Start of SUPPLIED ENTRIES
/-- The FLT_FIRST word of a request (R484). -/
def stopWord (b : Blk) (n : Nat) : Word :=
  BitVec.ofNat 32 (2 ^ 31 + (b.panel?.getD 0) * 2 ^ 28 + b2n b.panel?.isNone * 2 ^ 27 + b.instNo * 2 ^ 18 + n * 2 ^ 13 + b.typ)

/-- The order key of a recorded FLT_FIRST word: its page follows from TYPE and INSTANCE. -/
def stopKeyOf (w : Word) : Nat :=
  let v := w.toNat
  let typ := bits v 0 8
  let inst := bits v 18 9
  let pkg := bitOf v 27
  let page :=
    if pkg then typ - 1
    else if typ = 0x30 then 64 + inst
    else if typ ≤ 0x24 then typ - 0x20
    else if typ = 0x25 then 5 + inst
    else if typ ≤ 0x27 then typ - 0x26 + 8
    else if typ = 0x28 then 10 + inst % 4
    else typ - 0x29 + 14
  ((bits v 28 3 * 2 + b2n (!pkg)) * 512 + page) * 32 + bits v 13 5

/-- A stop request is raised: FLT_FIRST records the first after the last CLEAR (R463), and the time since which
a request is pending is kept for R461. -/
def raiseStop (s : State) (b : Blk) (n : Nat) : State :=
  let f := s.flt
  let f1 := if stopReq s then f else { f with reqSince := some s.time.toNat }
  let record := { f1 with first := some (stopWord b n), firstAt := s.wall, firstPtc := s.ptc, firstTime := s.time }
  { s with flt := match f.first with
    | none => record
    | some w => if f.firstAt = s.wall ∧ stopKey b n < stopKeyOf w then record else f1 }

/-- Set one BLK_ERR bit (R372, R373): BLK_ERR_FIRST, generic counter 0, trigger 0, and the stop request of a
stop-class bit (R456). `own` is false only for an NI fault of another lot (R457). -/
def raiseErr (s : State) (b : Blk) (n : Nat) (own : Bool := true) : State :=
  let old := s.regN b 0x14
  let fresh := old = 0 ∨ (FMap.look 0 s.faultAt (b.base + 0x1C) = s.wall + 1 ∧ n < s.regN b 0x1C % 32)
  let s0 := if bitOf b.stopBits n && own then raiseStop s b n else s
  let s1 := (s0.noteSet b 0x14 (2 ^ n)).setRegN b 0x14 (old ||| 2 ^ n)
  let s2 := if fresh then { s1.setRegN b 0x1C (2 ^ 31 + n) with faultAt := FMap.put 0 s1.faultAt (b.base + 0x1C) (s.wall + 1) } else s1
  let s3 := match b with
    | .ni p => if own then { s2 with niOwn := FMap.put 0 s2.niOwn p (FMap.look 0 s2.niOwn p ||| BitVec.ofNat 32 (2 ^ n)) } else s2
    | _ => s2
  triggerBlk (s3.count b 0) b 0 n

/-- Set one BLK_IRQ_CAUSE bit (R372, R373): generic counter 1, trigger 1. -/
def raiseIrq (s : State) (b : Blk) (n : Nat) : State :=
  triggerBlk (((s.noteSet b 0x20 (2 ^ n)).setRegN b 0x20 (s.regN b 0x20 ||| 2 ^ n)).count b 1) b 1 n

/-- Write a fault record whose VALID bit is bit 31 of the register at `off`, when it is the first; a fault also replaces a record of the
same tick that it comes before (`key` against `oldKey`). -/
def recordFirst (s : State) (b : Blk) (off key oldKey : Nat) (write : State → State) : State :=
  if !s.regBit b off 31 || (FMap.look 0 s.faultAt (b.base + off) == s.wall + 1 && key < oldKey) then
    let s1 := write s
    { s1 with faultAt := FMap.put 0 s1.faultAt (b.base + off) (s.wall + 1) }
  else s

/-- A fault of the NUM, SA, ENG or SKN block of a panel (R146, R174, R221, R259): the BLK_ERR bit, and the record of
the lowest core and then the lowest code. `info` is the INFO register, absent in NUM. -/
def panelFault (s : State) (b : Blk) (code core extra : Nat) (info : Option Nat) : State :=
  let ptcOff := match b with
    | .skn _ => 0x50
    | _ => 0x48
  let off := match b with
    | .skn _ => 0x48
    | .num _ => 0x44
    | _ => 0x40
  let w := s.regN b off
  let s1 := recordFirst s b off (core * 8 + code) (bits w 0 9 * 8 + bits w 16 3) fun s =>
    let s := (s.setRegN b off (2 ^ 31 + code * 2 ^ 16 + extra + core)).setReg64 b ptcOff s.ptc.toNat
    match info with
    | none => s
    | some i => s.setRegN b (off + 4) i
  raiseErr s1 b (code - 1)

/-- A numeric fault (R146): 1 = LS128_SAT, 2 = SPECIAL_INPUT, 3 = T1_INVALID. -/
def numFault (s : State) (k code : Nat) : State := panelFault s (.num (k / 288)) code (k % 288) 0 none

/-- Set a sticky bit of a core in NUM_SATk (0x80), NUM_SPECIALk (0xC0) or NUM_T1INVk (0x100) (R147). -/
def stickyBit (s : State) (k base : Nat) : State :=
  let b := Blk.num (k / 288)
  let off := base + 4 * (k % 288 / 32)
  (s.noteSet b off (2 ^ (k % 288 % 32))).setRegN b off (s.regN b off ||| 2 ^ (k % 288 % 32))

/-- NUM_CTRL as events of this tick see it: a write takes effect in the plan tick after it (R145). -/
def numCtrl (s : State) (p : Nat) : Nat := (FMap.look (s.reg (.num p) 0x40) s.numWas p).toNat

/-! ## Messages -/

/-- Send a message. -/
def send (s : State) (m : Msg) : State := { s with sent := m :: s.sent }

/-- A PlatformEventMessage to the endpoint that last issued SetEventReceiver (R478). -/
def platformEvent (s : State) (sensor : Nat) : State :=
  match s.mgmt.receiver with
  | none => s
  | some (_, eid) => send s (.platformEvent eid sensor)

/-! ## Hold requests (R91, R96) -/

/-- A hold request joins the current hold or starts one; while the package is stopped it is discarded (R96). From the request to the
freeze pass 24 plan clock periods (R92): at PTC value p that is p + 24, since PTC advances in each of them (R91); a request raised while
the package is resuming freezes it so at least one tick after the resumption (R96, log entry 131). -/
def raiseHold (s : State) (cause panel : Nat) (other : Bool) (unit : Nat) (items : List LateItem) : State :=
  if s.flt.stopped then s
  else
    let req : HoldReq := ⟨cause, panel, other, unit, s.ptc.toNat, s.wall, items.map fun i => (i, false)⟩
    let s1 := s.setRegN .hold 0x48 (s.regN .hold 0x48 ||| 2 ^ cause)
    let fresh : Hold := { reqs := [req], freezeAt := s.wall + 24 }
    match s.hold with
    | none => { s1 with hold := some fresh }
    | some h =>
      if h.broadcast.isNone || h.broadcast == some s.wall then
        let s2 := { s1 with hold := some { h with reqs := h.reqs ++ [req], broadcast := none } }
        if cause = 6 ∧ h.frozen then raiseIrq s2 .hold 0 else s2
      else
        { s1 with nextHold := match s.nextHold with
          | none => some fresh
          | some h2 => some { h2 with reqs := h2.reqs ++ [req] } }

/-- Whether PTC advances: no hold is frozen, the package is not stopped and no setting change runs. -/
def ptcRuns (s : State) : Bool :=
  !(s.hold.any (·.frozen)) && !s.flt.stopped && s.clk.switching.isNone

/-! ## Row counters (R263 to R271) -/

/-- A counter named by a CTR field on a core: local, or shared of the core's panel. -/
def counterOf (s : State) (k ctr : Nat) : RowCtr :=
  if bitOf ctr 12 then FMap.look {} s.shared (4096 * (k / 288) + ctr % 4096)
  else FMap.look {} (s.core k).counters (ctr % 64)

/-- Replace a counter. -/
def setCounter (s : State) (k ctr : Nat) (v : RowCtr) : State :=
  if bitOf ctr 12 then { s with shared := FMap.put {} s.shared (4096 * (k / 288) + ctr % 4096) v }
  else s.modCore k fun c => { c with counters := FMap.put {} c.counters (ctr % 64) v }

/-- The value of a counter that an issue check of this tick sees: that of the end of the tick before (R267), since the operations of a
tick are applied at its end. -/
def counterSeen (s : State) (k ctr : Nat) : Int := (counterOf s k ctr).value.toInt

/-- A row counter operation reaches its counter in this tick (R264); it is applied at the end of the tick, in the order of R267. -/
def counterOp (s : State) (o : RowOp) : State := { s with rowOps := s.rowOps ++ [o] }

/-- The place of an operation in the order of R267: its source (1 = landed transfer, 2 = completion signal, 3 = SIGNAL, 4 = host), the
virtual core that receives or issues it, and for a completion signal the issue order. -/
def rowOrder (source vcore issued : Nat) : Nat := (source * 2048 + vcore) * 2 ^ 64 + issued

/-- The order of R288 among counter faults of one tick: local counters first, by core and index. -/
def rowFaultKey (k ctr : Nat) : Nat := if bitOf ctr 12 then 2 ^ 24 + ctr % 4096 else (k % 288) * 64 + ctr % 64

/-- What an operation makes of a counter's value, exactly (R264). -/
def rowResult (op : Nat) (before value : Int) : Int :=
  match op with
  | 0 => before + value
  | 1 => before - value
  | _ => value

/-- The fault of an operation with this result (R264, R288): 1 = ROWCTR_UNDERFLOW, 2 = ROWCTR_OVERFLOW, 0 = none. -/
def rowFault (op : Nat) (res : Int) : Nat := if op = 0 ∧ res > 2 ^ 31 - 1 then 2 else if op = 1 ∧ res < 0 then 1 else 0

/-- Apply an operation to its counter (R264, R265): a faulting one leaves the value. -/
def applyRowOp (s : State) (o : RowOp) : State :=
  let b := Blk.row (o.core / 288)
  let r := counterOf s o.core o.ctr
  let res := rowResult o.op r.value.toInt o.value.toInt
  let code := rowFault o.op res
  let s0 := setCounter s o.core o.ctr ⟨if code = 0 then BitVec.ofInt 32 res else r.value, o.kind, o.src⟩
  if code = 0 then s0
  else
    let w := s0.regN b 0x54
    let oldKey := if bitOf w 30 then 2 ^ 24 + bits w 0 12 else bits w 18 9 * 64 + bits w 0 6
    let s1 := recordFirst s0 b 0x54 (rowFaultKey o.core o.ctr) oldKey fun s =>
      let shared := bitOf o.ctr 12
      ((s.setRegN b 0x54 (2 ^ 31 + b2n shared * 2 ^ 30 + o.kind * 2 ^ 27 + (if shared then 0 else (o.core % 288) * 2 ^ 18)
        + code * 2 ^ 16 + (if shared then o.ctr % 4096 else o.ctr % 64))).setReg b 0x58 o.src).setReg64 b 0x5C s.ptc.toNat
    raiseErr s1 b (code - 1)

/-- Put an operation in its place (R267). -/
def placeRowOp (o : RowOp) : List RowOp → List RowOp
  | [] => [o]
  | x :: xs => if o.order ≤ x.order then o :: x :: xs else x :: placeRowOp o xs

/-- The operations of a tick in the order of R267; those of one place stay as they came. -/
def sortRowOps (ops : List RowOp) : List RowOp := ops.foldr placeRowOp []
End of SUPPLIED ENTRIES
WORK INSTRUCTIONS ::
Only a number belongs in the answer: state how many lines of the entries above hold "ofNat".

EXERCISE RESULT ::
2